High-speed Large Language Model Serving on PCs with Consumer-grade GPUs
MIT License
7.9k stars 406 forks source link

Any plans to support llamafied Qwen1.5?有支持llama化qwen的计划吗? #181

Closed Ce-daros closed 5 months ago

Ce-daros commented 5 months ago

Prerequisites

Before submitting your issue, please ensure the following:

[https://huggingface.co/mightbe/Qwen1.5-32B-llamafied/tree/main]

hodlen commented 5 months ago

Currently, we do not have plans to expand our ReLU-activated model line-up beyond ReluLLaMA, ReluFalcon, ProSparse, and Bamboo, as model tuning requires significant effort.

That said, while we will not support sparse activation for Qwen1.5, we are developing “hot expert offloading” for the Qwen MoE model based on Qwen1.5, without any further fine-tuning. We plan to roll out this feature and support PowerInfer in MoE scenarios, and you might find the enhanced speed from smarter GPU offloading on this model interesting.
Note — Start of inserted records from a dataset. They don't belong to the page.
-- ==== Sys2Proof/Machine/Types.lean ====
section
/-!
DEFINITION. The data types that the commands and the state share: number formats, flags, statuses, units,
packets, frames and descriptors, named as the manual names them.
-/
set_option autoImplicit false
namespace Sys2Proof.Machine

/-- The stored number formats of R39 (E8M0 is the block scale and has its own functions). -/
inductive Format where
  | f32 | b16 | h16 | e4m3 | e5m2 | e2m1 | l48
deriving DecidableEq, Repr, Inhabited

/-- The five arithmetic flags of R70, in the bit order of TE_FLAGS (R130). -/
structure Flags where
  inv : Bool := false
  dz  : Bool := false
  ovf : Bool := false
  unf : Bool := false
  sat : Bool := false
deriving DecidableEq, Repr, Inhabited

/-- A number before rounding: a NaN, a signed infinity, or ±m·2^e (a zero keeps its sign). -/
inductive Val where
  | nan
  | inf (neg : Bool)
  | fin (neg : Bool) (m : Nat) (e : Int)
deriving DecidableEq, Repr, Inhabited

/-- An F32 value together with the flags raised on the way to it (flags are sticky, R70). -/
structure FV where
  bits : W32 := 0
  fl   : Flags := {}
deriving DecidableEq, Repr, Inhabited

/-- The MXE accumulator of one output element (R65): empty, or a value. -/
inductive Acc where
  | empty
  | val (v : Val)
deriving DecidableEq, Repr, Inhabited

/-- Rounding mode of a conversion (R57). -/
inductive RMode where
  | nearest
  | stochastic
deriving DecidableEq, Repr, Inhabited

/-- Completion statuses (R451). -/
inductive Status where
  | ok | unitAbsent | lcbFormatMismatch | hazard | waitTimeout | voidCoin | linkAbsent | sliceDegraded
  | stepSkew | settleAbortedNonfinite | frozenSkipped | stateMismatch | poisoned | cdcTimeout | preempted
  | denied | malformed
deriving DecidableEq, Repr, Inhabited

/-- Severities of Day Book entries (R491). -/
inductive Severity where
  | info | corrected | deferred | contained | fatal
deriving DecidableEq, Repr, Inhabited

/-- Event classes, in the code order of R504, R541, R562 and R581. -/
inductive EventClass where
  | programNote | ringIndexFault | malformed | denied | unitAbsent | stateMismatch | hazard | addressFault
  | hostAddrFault | hostPoisonRead | hostLinkCorrected | hostLinkUncorrected | preemptNoContext
  | vaultCorrected | vaultUncorrected | vaultBankSpared | vaultSpareExhausted | dimmMismatch | dramDegraded
  | dramCorrected | dramUncorrected | dramErasure | dramChannelLost | dramTrackFail | dramMarginLow
  | pprApplied | pprExhausted | remoteAddrFault
  | settleLandingDropped | settlePoisoned | settleRecordMismatch | settleResultNonfinite | settleHostWrite
  | settleStatementFailed | settleAbortedNonfinite | stepSkew | guardPolicySkew | gradNonfiniteSkipped
  | dormant | lossSpike | lossSpikeReseed | lossSampleInvalid | settleEngineFault
  | linkTrainFail | linkPartnerLost | linkReplayExhausted | linkLaneSpared | linkWidthDegraded
  | linkMarginLow | timeLocked | timeHoldover | timeSet
  | strapInvalid | planMissing | planStrapMismatch | portQuarantine | portActive | gnoemVersionNegotiated
  | gnoemFwDiffers | partnerMissing | partnerReturned | pktMalformed | pktFailedDropped | pktFailedPoisoned
  | routeNoPort | routeStall | routeTableRefused | sliceFence | fabricMemCorrected | fabricMemUncorrected
  | collectiveFault
  | coinOverflow | coinWaitTimeout | coinReplyLate | coinDroppedReset | coinDroppedPreempt
  | thermalThrottle | thermalTrip | powerBrake | paceRoundMissed | regulatorSilent | avsFail | cdcTimeout
  | railTransient | railFault
  | reset | doubleFault | injectDenied | coreWatchdog | seqWatchdog | tileParity | seqMemCorrected
  | seqMemUncorrected | bucelRestart | securityAlarm | ledgerWriteRetry
  | ledgerFull | ledgerTorn | ledgerChainBroken | permissionSet | powerLimitSet | fwUpdateActivated
  | fwUpdateFailed
  | bootFallback | rollbackFuseBlown | egiSignatureRejected | tokenRejected | debugUnlocked
  | maintenanceEntered | maintenanceLeft | identityBlocked
  | deviceReady | refclkMissing | railEnableFail | dramTrainFail | dramRelayout
deriving DecidableEq, Repr, Inhabited

/-- Permission words (R25), coded 0 to 3 in QUERY 0x03 (R445). -/
inductive Perm where
  | enabled | fenced | absent | powerOff
deriving DecidableEq, Repr, Inhabited

/-- Execution words (R25), coded 0 to 2 in QUERY 0x03 (R445). -/
inductive ExecWord where
  | idle | busy | faulted
deriving DecidableEq, Repr, Inhabited

/-- The kinds of unit that have state words (R25, R445). -/
inductive UnitKind where
  | core | array | cluster | ddr | engine | port
deriving DecidableEq, Repr, Inhabited

/-- A unit's name: its kind and index (R445). -/
structure UnitName where
  kind  : UnitKind
  index : Nat
deriving DecidableEq, Repr, Inhabited

/-- A coordinate (w, x, y, z) (R9). -/
structure Coord where
  w : Nat := 0
  x : Nat := 0
  y : Nat := 0
  z : Nat := 0
deriving DecidableEq, Repr, Inhabited

/-- The grades of R1. -/
inductive Grade where
  | s96 | s90 | s84
deriving DecidableEq, Repr, Inhabited

/-- Kinds of reset, with the codes of R572. -/
inductive ResetKind where
  | cold | warm | functionLevel | slice | cluster | core | port
deriving DecidableEq, Repr, Inhabited

/-- A descriptor as the ring engine fetched it (R22, R442): its ring, its fetch number over all rings
(the order that a FENCE with ALL_RINGS waits for), and its 64 bytes. -/
structure Desc where
  ring : Nat
  num  : Nat
  raw  : List Byte
deriving DecidableEq, Repr, Inhabited

/-- The rings of R433: a submission ring with its completion ring, the event ring and the statement ring. -/
inductive RingName where
  | sub (n : Nat)
  | evt
  | stm
deriving DecidableEq, Repr

/-- What the ECC of a read reported (R190, R207, R208): an input of the commands that read storage. A corrected error names the
DRAM device that it lies in, and whether it is of one bit. -/
inductive EccResult where
  | clean
  | corrected (device : Nat) (single : Bool)
  | uncorrectable
deriving DecidableEq, Repr, Inhabited

/-- What the ECC of the buffers that a packet passes through reports (R499): an input of PACKET_FRAME. -/
inductive BufferEcc where
  | clean
  | corrected
  | payload (units : List Nat)
  | header
deriving DecidableEq, Repr, Inhabited

/-- A block of a link direction: the start bit and 32 bytes (R283). -/
abbrev Block := BitVec 257

/-- A packet (R336 to R338). `poison` is the poison map, and is empty when PMAP = 0. -/
structure Packet where
  channel : Nat
  kind    : Nat
  dest    : Coord
  src     : Coord
  addr    : Nat
  payload : List Byte
  sealExt : Option (Nat × Nat × Nat) := none   -- coin, queue, and the 24 bits from CLUSTER on
  poison  : List Nat := []                     -- poisoned payload units
  pmap    : Bool := false                      -- a map precedes the payload although it marks no unit
  failed  : Bool := false
  badHcrc : Option Nat := none                 -- the HCRC received, where it is wrong
  lenOk   : Bool := true                       -- LEN agrees with the payload that the frame delivered
deriving DecidableEq, Repr, Inhabited

/-- A frame as it crosses a port (R284 to R286). The body of a control frame is its 24 bytes. -/
inductive Frame where
  | packet (vc seq : Nat) (ack : Option Nat) (p : Packet)
  | control (type vc : Nat) (ack : Option Nat) (body : List Byte)
deriving DecidableEq, Repr, Inhabited

/-- Who waits on a coin queue (R405, R414). `remote` names the requesting device and its TAG. -/
inductive Requester where
  | sequencer
  | context (position ctx : Nat)
  | outside (src : Coord) (cluster : Nat) (tag : Nat)
deriving DecidableEq, Repr, Inhabited

/-- The coin operations of R407. -/
inductive CoinOp where
  | deposit (coin : W32)
  | take
  | takeN (n : Nat)
  | peek
  | bell (coin : W32) (n : Nat)
deriving DecidableEq, Repr, Inhabited

/-- An output tile of a layer: batch entry, row tile, column tile and chain link (R79, R81, R92). -/
structure TileName where
  batch : Nat := 0
  rt    : Nat := 0
  ct    : Nat := 0
  link  : Nat := 0
deriving DecidableEq, Repr

/-- What a store or a start of a sequencer addresses: one core by its position, one by its logical number, or a broadcast window
(R107, R109, R160). -/
inductive Target where
  | core (pos : Nat)
  | logical (n : Nat)
  | matrix
  | vector
  | all
deriving DecidableEq, Repr

/-- How far a cluster's sequencer has come when it issues the instruction of a command: CCLK and instructions since its
previous command, its PC, and the single-bit errors that its memories corrected on the way. The private instructions in
between change nothing else (R158, R175). -/
structure Tick where
  cclk   : Nat := 0
  instrs : Nat := 1
  pc     : Nat := 0
  fixed  : Nat := 0
deriving DecidableEq, Repr, Inhabited

/-- Who accesses a register: the host through BAR0, or the sequencer of a cluster in its own map, with the general register that
a load fills (R160, R596). -/
inductive Accessor where
  | host
  | seq (cluster : Nat) (t : Tick) (g : Nat)
deriving DecidableEq, Repr

/-- Functions that a lane computes (R116, R117): on F32 elements, and the I32 arithmetic. -/
inductive LaneFn where
  | add | sub | mul | fma | lt | le | eq | select | min | max
  | iadd | isub | imul | imin | imax
  | div | sqrt | recip
  | exp | log | rsqrt | tanh | erf | sigmoid
deriving DecidableEq, Repr

/-- A source of a lane operation: a tile register or a sub-tile of the head queue entry (R114, R120). -/
inductive TeSrc where
  | reg (n : Nat)
  | sub (q : Nat)
deriving DecidableEq, Repr

/-- What a tree computes (R132). -/
inductive TreeFn where
  | sum | max | min | argmax
deriving DecidableEq, Repr

/-- A vault by its owner (R187). -/
inductive VaultName where
  | core (p : Nat)
  | cluster (c : Nat)
deriving DecidableEq, Repr

/-- How a load expands stored elements to F32 (R49, R116): format, number of elements, block-size code, scale array and tensor
scale. -/
structure Expansion where
  fmt    : Format
  n      : Nat
  blk    : Nat := 0
  scale  : Nat := 0
  tscale : W32 := 0x3F800000#32
deriving DecidableEq, Repr

/-- What a tile context issues (R16, R92, R104, R116, R120, R125, R129, R150, R176, R177). `early` marks an intended
early read (R181). A load names a register, the byte offset in it, and its source, and may expand stored elements. A store names the
registers that hold its region, row by row of registers, and the link, batch entry, row and column it goes to. -/
inductive TeOp where
  | lane (fn : LaneFn) (dst : Nat) (srcs : List TeSrc) (early : Bool)
  | tree (fn : TreeFn) (byRow : Bool) (dst : Nat) (src : TeSrc) (early : Bool)
  | clrFlags (reg : Nat)
  | load (reg off addr bytes : Nat) (form : Option Expansion)
  | loadRemote (dev : Coord) (reg off addr bytes : Nat)
  | store (regs : List Nat) (link e row col rows cols : Nat) (early : Bool)
  | storeRemote (dev : Coord) (reg off addr bytes : Nat) (sealed : Option (Nat × Nat × Nat)) (early : Bool)
  | enqueue
  | epilogue
  | rows (e rt : Nat)
  | tile (t : TileName)
  | waitLoads
  | waitBuffer (b : Nat)
  | free
deriving DecidableEq, Repr

/-- A landing (R233): group, block, micro-step, elements and scale, poisoned units. -/
structure Land where
  group  : Nat
  block  : Nat
  micro  : Nat
  elems  : List (BitVec 16)
  scale  : Byte
  poison : Bool
deriving DecidableEq, Repr

/-- One copy of a firmware image (R544): header, payload, signer's key and signature. -/
structure FwCopy where
  header  : List Byte := []
  payload : List Byte := []
  key     : List Byte := []
  sig     : List Byte := []
deriving DecidableEq, Repr, Inhabited

/-- A module as its SPD and training report it (R196 to R198). -/
structure Module where
  gb     : Nat
  x4     : Bool
  ecc    : Bool
  ranks  : Nat
  fast   : Bool                         -- supports 12,800 MT/s
  trains : Bool
  pprLeft : Nat
deriving DecidableEq, Repr, Inhabited

end Sys2Proof.Machine
end

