/-! ### Collectives -/

/-- One unit of a collective's data (R371): its bytes, its scale byte where it has one, its poison. -/
structure WorkUnit where
  data   : List Byte
  scale  : Nat := 0
  poison : Bool := false
deriving DecidableEq, Repr

/-- A running collective entry (R373, R380, R382): micro-step for GRAD_LAND, the stages that remain (whether each
reduces, and its axis; the head runs), the units that have yet to arrive in it, and the units held, by chunk × units
per chunk + unit. -/
structure RunEntry where
  index  : Nat
  micro  : Nat := 0
  last   : Bool := false                -- the stream marked it the last GRAD_LAND start of its micro-step (R386)
  stages : List (Bool × Nat) := []
  need   : Nat := 0
  work   : Tab (Option WorkUnit) := []
  sent   : List Nat := []               -- GRAD_LAND blocks already passed on or landed in the stage
  per    : Nat := 0                     -- units per chunk and bytes per unit, as they were at the start (R383)
  ub     : Nat := 0
deriving DecidableEq, Repr

/-- The collective unit (12_collectives.md). -/
structure Collect where
  plan     : List (List Byte) := []
  loaded   : Bool := false
  running  : List RunEntry := []
  runahead : Nat := 2
  stmtTimeout : Nat := 10000
  flags    : Flags := {}
  issued   : Nat := 0
  cancelled : Nat := 0
  lastMarked : List Nat := []           -- micro-steps whose last GRAD_LAND start is marked (R386)
  heldSegs : List Packet := []          -- segments held for a later micro-step or walk (R252, R386)
  points   : List (Nat × Bool × Nat × Bool) := []   -- held point-barrier combines: axis, from +A, point, PENDING
  pointNo  : Nat := 0
  pointOwn : Bool := false              -- this device's clusters have reached the point and its combine is to be sent
  pointWait : Bool := false             -- the clusters wait at the point
  pointAt  : Nat := 0                   -- AO time at which they reached it
  pointStop : Bool := false
deriving DecidableEq, Repr

/-! ### Links -/

/-- A lane of a port (R296, R302): counters since the last sample, and its last sample. -/
structure Lane where
  unc      : Nat := 0                   -- uncorrectable codewords in the millisecond
  highSer  : Nat := 0                   -- consecutive samples above 2e-4
  lowMargin : Nat := 0                  -- consecutive samples below the floor
  marginLogged : Bool := false
  floor    : Nat := 0
  veye     : Nat := 0
  heye     : Nat := 0
  ser      : W32 := 0
  corr     : Nat := 0
  failed   : Bool := false
  taps     : Tab Int := []              -- this end's transmitter taps
  tapAt    : Tab Nat := []              -- AO time + 1 of the last step of each
  askAt    : Tab Nat := []              -- AO time + 1 of the last step asked of each tap of the partner
  rxEq     : Tab Int := []              -- receiver equaliser taps (R301)
  rxAt     : Tab Nat := []
deriving DecidableEq, Repr

/-- Link states (R294). -/
inductive LState where
  | down | training | up | retrain | keepalive
deriving DecidableEq, Repr

/-- Discovery states (R325). -/
inductive DState where
  | none | missing | identifying | active | quarantine
deriving DecidableEq, Repr

/-- A packet queued for a port: the VC of its hop, and the input port and VC whose buffer it still holds. -/
structure Queued where
  vc     : Nat
  packet : Packet
  held   : Option (Nat × Nat) := none
deriving DecidableEq, Repr

/-- A port's link layer (R279 to R302, R312, R313). -/
structure Link where
  maxMode  : Nat := 0
  trainMode : Nat := 0                  -- MAX_MODE when the training began (R312)
  enable   : Bool := true
  spareEn  : Bool := true
  forceKa  : Bool := false
  replayLimit : Nat := 8
  laneFailUnc : Nat := 4
  st       : LState := .down
  mode     : Nat := 0
  spareTx  : Bool := false
  spareRx  : Bool := false
  sparedLane : Nat := 0
  half     : Nat := 0
  delayNs  : Nat := 0
  replays  : Nat := 0
  creditLate : Nat := 0
  badCtrl  : Nat := 0
  txSeq    : Nat := 0
  rxSeq    : Nat := 0
  rxAny    : Bool := false              -- a PACKET frame was accepted since LINK_UP (ACK_VALID)
  replay   : List Frame := []           -- unacknowledged PACKET frames, oldest first
  replayRuns : Nat := 0                 -- replays of the oldest frame in a row
  naked    : Bool := false              -- a NAK is out for rxSeq
  failCount : Nat := 0                  -- failing arrivals of rxSeq in a row (R290)
  freed    : Tab Nat := []              -- running totals sent, by vc·8 + channel
  granted  : Tab Nat := []              -- running totals received
  usedCr   : Tab Nat := []              -- units sent since LINK_UP
  txq      : List Queued := []          -- packets queued for the port, in order
  rr       : Nat := 2                   -- channel of C2 to C7 served next (R346)
  rrIn     : Tab Nat := []              -- input served next, 8 for the device's own injection, by vc·8 + channel (R346)
  kaCount  : Nat := 0
  kaSent   : Bool := false              -- we have sent POWER enter
  kaGot    : Bool := false
  lastTraffic : Nat := 0                -- AO time of the last frame of a channel other than C0
  lastValid : Nat := 0                  -- AO time of the last valid frame
  cwFrom   : Nat := 0                   -- AO time at which TRAINING ended: lanes count codewords from here (R287)
  txBlock  : Nat := 0                   -- number of the transmit stream's next block (R283)
deriving DecidableEq, Repr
目前,由于训练模型使其转为ReLU激活函数需要投入大量的精力,我们没有计划将我们的稀疏激活模型支持扩展到ReluLLaMA、ReluFalcon、ProSparse和Bamboo之外。

虽然我们不会为Qwen1.5支持稀疏激活,但我们正在为基于Qwen1.5的Qwen MoE模型开发“hot expert offloading”,无需对模型进行进一步训练。我们计划通过专家级别offloading的支持,让PowerInfer能够应用于MoE模型的场景,你可能会对这种情况下的性能提升感兴趣。

Ce-daros commented 5 months ago

Thanks!


感谢回复!